William & Mary Environmental Law and Policy Review
Abstract
Over the past four decades, nine million Americans have ingested dangerous drinking water from a trusted source: their own taps. Each year, “an estimated 16.4 million cases of acute gastroenteritis” are linked to public drinking water. For many Americans, drinking water—perhaps the most important cornerstone of human health—has become cause for concern.
In Flint, Michigan, this concern turned to panic. In 2014, after toddlers began developing painful skin conditions, children fell seriously ill, and tap water emerged in the form of thick, orange-brown sludge, the people of Flint began to wonder: is there something in the water? What soon became known as the Flint Water Crisis drew new attention to the pitfalls of water system mismanagement. More recently, Newark, New Jersey, has endured its own water crisis, with levels of lead in the city’s drinking water among “the highest recently recorded by a large water system in the United States.” As in Flint, the response of Newark city authorities has only compounded the problem, with some residents drinking the tainted water for twenty-one months before receiving a water filter.
Water issues in places like Flint and Newark have drawn deserved media attention and sparked a discussion of health, equity, and access in America’s cities. Missing from this discussion about America’s water management, however, are the nearly twenty percent of Americans that live in rural areas. In real numbers, this translates to roughly 60 million people who, like most other Americans, depend on public water supplies for survival.
While Flint, Newark, and other big-city water crises may have justifiably increased awareness, the reality is stark: drinking water problems disproportionately affect rural areas over urban or suburban areas. Furthermore, research shows that within these disproportionately affected rural areas, it is specifically low-income communities which suffer from the greatest risk of ingesting unsafe water. The designation of “low-income, rural area” includes millions of people, making the problem of clean drinking water in these areas a profoundly impactful one.
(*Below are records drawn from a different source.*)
-- ==== Sys2Proof/Laws/Rounds.lean ====
section
/-! SUPPORT. The three rounds: what a pass over a window answers, in closed form. -/

namespace Sys2Proof.Machine

open Safety

/-- `t` is `s` after a pass rewrote the first k positions of the window at `off` by F: only DATA and scratch registers
differ, and in DATA only those bytes. -/
structure DataPass (s : State) (off k : Nat) (F : Nat → Byte → Byte) (t : State) : Prop where
  rest : t = { s with data := t.data, scratch := t.scratch }
  upd : Store.Updated (s.store .data) (t.store .data) (fun a => off ≤ a ∧ a < off + k)
  bytes : ∀ i, i < k → t.byteAt .data (off + i) = F i (s.byteAt .data (off + i))

/-- A store that came from DATA by writes, put back into the state. -/
theorem store_data_of_updated {s : State} {d : Store} {p : Nat → Prop} {x : Scratch}
    (h : Store.Updated (s.store .data) d p) : State.store { s with data := d.cells, scratch := x } .data = d := by
  cases d; cases h.space; cases h.size; cases h.draw; rfl

theorem DataPass.of_updated {s : State} {off k : Nat} {F : Nat → Byte → Byte} {d : Store} {x : Scratch}
    (h : Store.Updated (s.store .data) d (fun a => off ≤ a ∧ a < off + k))
    (hb : ∀ i, i < k → d.byteAt (off + i) = F i ((s.store .data).byteAt (off + i))) :
    DataPass s off k F { s with data := d.cells, scratch := x } where
  rest := rfl
  upd := by rw [store_data_of_updated h]; exact h
  bytes := fun i hi => by
    rw [← State.store_byteAt, store_data_of_updated h]; exact hb i hi

/-! ## Round 1 -/

theorem foldRnd1_eq (s : State) : foldBytes (s.store .gamma).read rnd1Reduce 255 0 ⟨0x00, 0x00⟩ =
    .ok ⟨xorOf (s.byteAt .gamma) 255, sumOf (s.byteAt .gamma) 255⟩ :=
  foldBytes_eq (rd := (s.store .gamma).read) (f := rnd1Reduce) (g := s.byteAt .gamma)
    (R := fun m => ⟨xorOf (s.byteAt .gamma) m, sumOf (s.byteAt .gamma) m⟩) (N := 255)
    (fun _ hm => ⟨Store.read_inside (inside_gamma s hm), rfl⟩) 255 0 le_rfl

/-- Multiplying by 0x01 leaves the sum, multiplying by 0xFF negates it (spec/30_encoding.md R98). -/
theorem mul_dirByte_encrypt (gs : Byte) : gs * dirByte .encrypt = gs := by
  show gs * 1#8 = gs
  exact BitVec.mul_one gs

theorem mul_dirByte_decrypt (gs : Byte) : gs * dirByte .decrypt = -gs := by
  have h : dirByte .decrypt = -(1#8) := by decide
  rw [h, BitVec.mul_neg, BitVec.mul_one]

theorem rnd1Byte_eq (g : Nat → Byte) (dir : Dir) (i : Nat) (b : Byte) :
    rnd1Byte ⟨xorOf g 255, sumOf g 255 * dirByte dir⟩ i b = round1Out g dir i b := by
  cases dir
  · simp only [rnd1Byte, round1Out, mul_dirByte_encrypt]
  · simp only [rnd1Byte, round1Out, mul_dirByte_decrypt]

theorem round1_eq {s : State} {off n : Nat} (dir : Dir)
    (hin : ∀ i, i < n → inside s.params.dataMax (off + i) = true) :
    ∃ (r : Rnd1Regs) (t : State), round1 off n dir s = .ok t ∧ t.scratch = s.scratch.withRnd1 r ∧
      DataPass s off n (round1Out (s.byteAt .gamma) dir) t := by
  obtain ⟨r, d, hr, hU, hb, hs⟩ := sweep_done (body := rnd1Pos) (d := s.store .data) (off := off) (n := n)
    (r := ⟨xorOf (s.byteAt .gamma) 255, sumOf (s.byteAt .gamma) 255 * dirByte dir⟩)
    (P := fun _ r => r = ⟨xorOf (s.byteAt .gamma) 255, sumOf (s.byteAt .gamma) 255 * dirByte dir⟩)
    (F := round1Out (s.byteAt .gamma) dir) rfl hin
    (by
      rintro i hi r b rfl
      exact ⟨_, by rw [rnd1Pos, rnd1Byte_eq], rfl⟩)
  refine ⟨r, { s with data := d.cells, scratch := s.scratch.withRnd1 r }, ?_, rfl, DataPass.of_updated hU hb⟩
  simp only [round1, foldRnd1_eq, hs]

/-! ## Round 2 -/

/-- The cursor before position i: the closed form of R175 for `gi` itself. -/
def cursorAt (g : Nat → Byte) (i : Nat) : Nat :=
  match firstZero g with
  | some z => if i = 0 then 0 else (i - 1) % z + 1
  | none => i

theorem firstZero_some {g : Nat → Byte} {z : Nat} (h : firstZero g = some z) :
    1 ≤ z ∧ z ≤ 254 ∧ g z = 0x00 ∧ ∀ y, 1 ≤ y → y < z → g y ≠ 0x00 := by
  obtain ⟨hz, as, bs, hab, hnot⟩ := List.find?_eq_some_iff_append.mp h
  have hmem : z ∈ List.range' 1 254 := by rw [hab]; simp
  rw [List.mem_range'_1] at hmem
  refine ⟨hmem.1, by omega, by simpa using hz, fun y hy1 hy2 => ?_⟩
  have hy : y ∈ List.range' 1 254 := List.mem_range'_1.mpr ⟨hy1, by omega⟩
  rw [hab, List.mem_append, List.mem_cons] at hy
  have hsorted : List.Pairwise (· < ·) (as ++ z :: bs) := hab ▸ List.pairwise_lt_range'
  rcases hy with hy | rfl | hy
  · simpa using hnot y hy
  · omega
  · have := (List.pairwise_cons.mp (List.pairwise_append.mp hsorted).2.1).1 y hy
    omega

theorem firstZero_none {g : Nat → Byte} : firstZero g = none ↔ ∀ z, 1 ≤ z → z ≤ 254 → g z ≠ 0x00 := by
  simp only [firstZero, List.find?_eq_none, List.mem_range'_1, beq_iff_eq]
  exact ⟨fun h z h1 h2 => h z ⟨h1, by omega⟩, fun h z hz => h z hz.1 (by omega)⟩

/-- One cursor step, while the cursor is not at 255: it gives the raw key byte of R175. -/
theorem gammaCursor_eq (s : State) {i : Nat} (hi : cursorAt (s.byteAt .gamma) i ≠ 255)
    (hi' : firstZero (s.byteAt .gamma) = none → i < 255) :
    gammaCursor (s.store .gamma) (cursorAt (s.byteAt .gamma) i) =
      .ok (rawKey (s.byteAt .gamma) i, cursorAt (s.byteAt .gamma) (i + 1)) := by
  have hrd : ∀ a, a < 255 → (s.store .gamma).read a = .ok (s.byteAt .gamma a) :=
    fun a ha => Store.read_inside (inside_gamma s ha)
  generalize hg : s.byteAt .gamma = g at *
  cases hz : firstZero g with
  | none =>
    have hlt := hi' hz
    have hne := firstZero_none.mp hz
    simp only [cursorAt, rawKey, hz, gammaCursor, hrd i hlt, hrd 0 (by omega)]
    by_cases h0 : i = 0
    · subst h0; split
      · rfl
      · rfl
    · rw [if_neg (hne i (by omega) (by omega))]
  | some z =>
    obtain ⟨hz1, hz2, hz0, hzn⟩ := firstZero_some hz
    have hmod : ∀ k, k % z < z := fun k => Nat.mod_lt _ (by omega)
    simp only [cursorAt, rawKey, hz, gammaCursor, Nat.add_sub_cancel, Nat.add_one_ne_zero, if_false]
    by_cases h0 : i = 0
    · subst h0
      simp only [if_true, hrd 0 (by omega), Nat.zero_mod, Nat.zero_add]
      split <;> rfl
    · have hsucc : i % z = if (i - 1) % z + 1 = z then 0 else (i - 1) % z + 1 := by
        obtain ⟨j, rfl⟩ : ∃ j, i = j + 1 := ⟨i - 1, by omega⟩
        rw [Nat.add_sub_cancel, Nat.add_mod_eq_ite]
        have := hmod j
        have h1 : 1 % z = if z = 1 then 0 else 1 := by
          split
          · subst_vars; rfl
          · exact Nat.mod_eq_of_lt (by omega)
        rw [h1]
        split_ifs <;> omega
      have hlt := hmod (i - 1)
      rw [if_neg h0, hrd _ (by omega), hrd 0 (by omega)]
      simp only [hsucc]
      by_cases hw : (i - 1) % z + 1 = z
      · rw [if_pos hw, hw, hz0]; simp
      · rw [if_neg hw]
        rw [if_neg (hzn _ (by omega) (by omega))]

theorem cursorAt_ne {g : Nat → Byte} {i : Nat} (h : ¬ (firstZero g = none ∧ i = 255)) : cursorAt g i ≠ 255 := by
  unfold cursorAt
  cases hz : firstZero g with
  | none => exact fun he => h ⟨hz, he⟩
  | some z =>
    obtain ⟨h1, h2, -, -⟩ := firstZero_some hz
    have := Nat.mod_lt (i - 1) (show z > 0 by omega)
    simp only
    split <;> omega

/-- What Round 2 keeps at position i: the cursor and the rolling IV in closed form. -/
def Rnd2At (g : Nat → Byte) (iv0 : Byte) (n i : Nat) (r : Rnd2Regs) : Prop :=
  r.gi = cursorAt g i ∧ r.riv = ivAt iv0 n i

theorem rnd2Pos_write (s : State) {iv0 pwh : Byte} {dir : Dir} {n i : Nat} {r : Rnd2Regs} (b : Byte)
    (hr : Rnd2At (s.byteAt .gamma) iv0 n i r) (hi : firstZero (s.byteAt .gamma) = none → i < 255) :
    ∃ r', rnd2Pos (s.store .gamma) pwh dir (n - i) i r b =
        .write r' (round2Out (s.byteAt .gamma) iv0 pwh dir n i b) ∧ Rnd2At (s.byteAt .gamma) iv0 n (i + 1) r' := by
  have hne : cursorAt (s.byteAt .gamma) i ≠ 255 := cursorAt_ne (fun ⟨h1, h2⟩ => by have := hi h1; omega)
  have hriv : ror8 (ivAt iv0 n i) (n - i) = ivAt iv0 n (i + 1) := by rw [ivAt, ror8_ror8]; rfl
  simp only [rnd2Pos, hr.1, if_neg hne, gammaCursor_eq s hne hi]
  cases dir <;> simp only [round2Out, rnd2Mix, rnd2Unmix, hr.2]
  · exact ⟨_, rfl, rfl, hriv⟩
  · exact ⟨_, rfl, rfl, hriv⟩

theorem not_overruns_iff {g : Nat → Byte} {n : Nat} : ¬ overruns g n ↔ (firstZero g = none → n < 256) := by
  unfold overruns
  rw [← firstZero_none]
  exact ⟨fun h hz => by by_contra hn; exact h ⟨hz, by omega⟩, fun h ⟨hz, hn⟩ => by have := h hz; omega⟩

theorem round2_eq {s : State} {off n : Nat} (iv0 pwh : Byte) (dir : Dir)
    (hin : ∀ i, i < n → inside s.params.dataMax (off + i) = true) (ho : ¬ overruns (s.byteAt .gamma) n) :
    ∃ (r : Rnd2Regs) (t : State), round2 off n iv0 pwh dir s = .ok t ∧ t.scratch = s.scratch.withRnd2 r ∧
      DataPass s off n (round2Out (s.byteAt .gamma) iv0 pwh dir n) t := by
  rw [not_overruns_iff] at ho
  obtain ⟨r, d, -, hU, hb, hs⟩ := sweep_done (body := rnd2Pos (s.store .gamma) pwh dir) (d := s.store .data) (off := off)
    (n := n) (r := s.scratch.rnd2Start iv0) (P := Rnd2At (s.byteAt .gamma) iv0 n)
    (F := round2Out (s.byteAt .gamma) iv0 pwh dir n)
    ⟨by simp only [cursorAt, Scratch.rnd2Start]; split <;> simp, by simp [ivAt, countdownSum, Scratch.rnd2Start]⟩ hin
    (fun i hi r b hr => rnd2Pos_write s b hr (fun hz => by have := ho hz; omega))
  refine ⟨r, { s with data := d.cells, scratch := s.scratch.withRnd2 r }, ?_, rfl, DataPass.of_updated hU hb⟩
  simp only [round2, hs]

/-- The overrun: positions 0 to 254 are transformed, then the pass raises (R176). -/
theorem round2_overrun {s : State} {off n : Nat} (iv0 pwh : Byte) (dir : Dir)
    (hin : ∀ i, i < n → inside s.params.dataMax (off + i) = true) (ho : overruns (s.byteAt .gamma) n) :
    ∃ (r : Rnd2Regs) (t : State), round2 off n iv0 pwh dir s = .raised .grange t ∧ t.scratch = s.scratch.withRnd2 r ∧
      DataPass s off 255 (round2Out (s.byteAt .gamma) iv0 pwh dir n) t := by
  have hz := firstZero_none.mpr ho.1
  obtain ⟨r, d, hU, hb, hs⟩ := sweep_raised (body := rnd2Pos (s.store .gamma) pwh dir) (d := s.store .data) (off := off)
    (n := n) (r := s.scratch.rnd2Start iv0) (P := Rnd2At (s.byteAt .gamma) iv0 n)
    (F := round2Out (s.byteAt .gamma) iv0 pwh dir n) (e := .grange) 255 (by have := ho.2; omega)
    ⟨by simp only [cursorAt, Scratch.rnd2Start]; split <;> simp, by simp [ivAt, countdownSum, Scratch.rnd2Start]⟩ hin
    (fun i hi r b hr => rnd2Pos_write s b hr (fun _ => hi))
    (fun r b hr => by
      have hgi : r.gi = 255 := by rw [hr.1]; simp [cursorAt, hz]
      exact ⟨_, by simp only [rnd2Pos, hgi, if_true]; rfl⟩)
  refine ⟨r, { s with data := d.cells, scratch := s.scratch.withRnd2 r }, ?_, rfl, DataPass.of_updated hU hb⟩
  simp only [round2, hs]

/-! ## Round 3 -/

theorem keyByte_eq {d : Store} {n2 : Nat} (h : lenFits d.size n2 = true) (i : Nat) :
    keyByte d n2 i = .ok (keyAt d.byteAt n2 i) := by
  unfold keyByte keyAt padded
  split
  · exact Store.read_inside (inside_of_fits h ‹_›)
  · rfl

theorem round3_eq {s : State} {off n : Nat} (gh : Byte) (dir : Dir)
    (hin : ∀ i, i < n → inside s.params.dataMax (off + i) = true) (hl : lenFits s.params.pwMax s.pw2len = true) :
    ∃ (r : Rnd3Regs) (t : State), round3 off n gh dir s = .ok t ∧ t.scratch = s.scratch.withRnd3 r ∧
      DataPass s off n (round3Out (s.byteAt .pw2) s.pw2len gh dir n) t := by
  obtain ⟨r, d, -, hU, hb, hs⟩ := sweep_done (body := rnd3Pos (s.store .pw2) s.pw2len dir) (d := s.store .data)
    (off := off) (n := n) (r := s.scratch.rnd3Start gh)
    (P := fun i r => r.rst = rstAt (s.byteAt .pw2) s.pw2len gh n i)
    (F := round3Out (s.byteAt .pw2) s.pw2len gh dir n) rfl hin
    (by
      intro i hi r b hr
      simp only [rnd3Pos, keyByte_eq (d := s.store .pw2) hl]
      rw [hr]
      cases dir
      · exact ⟨_, rfl, rfl⟩
      · exact ⟨_, rfl, rfl⟩)
  refine ⟨r, { s with data := d.cells, scratch := s.scratch.withRnd3 r }, ?_, rfl, DataPass.of_updated hU hb⟩
  simp only [round3, hs]

end Sys2Proof.Machine
end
Through an analysis of ongoing drinking water issues in the rural community of Denmark, South Carolina, this Note presents a discussion of the hurdles America’s low-income, rural communities face in the fight for clean drinking water. Part I of this Note places Denmark and its water issues in context. Part II provides an overview of specifically low-income, rural challenges, arguing that a combination of ineffective enforcement under the Safe Drinking Water Act (“SDWA”) and inadequate responses to water issues have resulted in a uniquely rural water crisis nationwide. Part III documents these structural causes and responses to the water crisis in Denmark. Finally, Part IV advocates reforms to the SDWA and a strategy of community inclusion to secure clean water in Denmark and across rural America.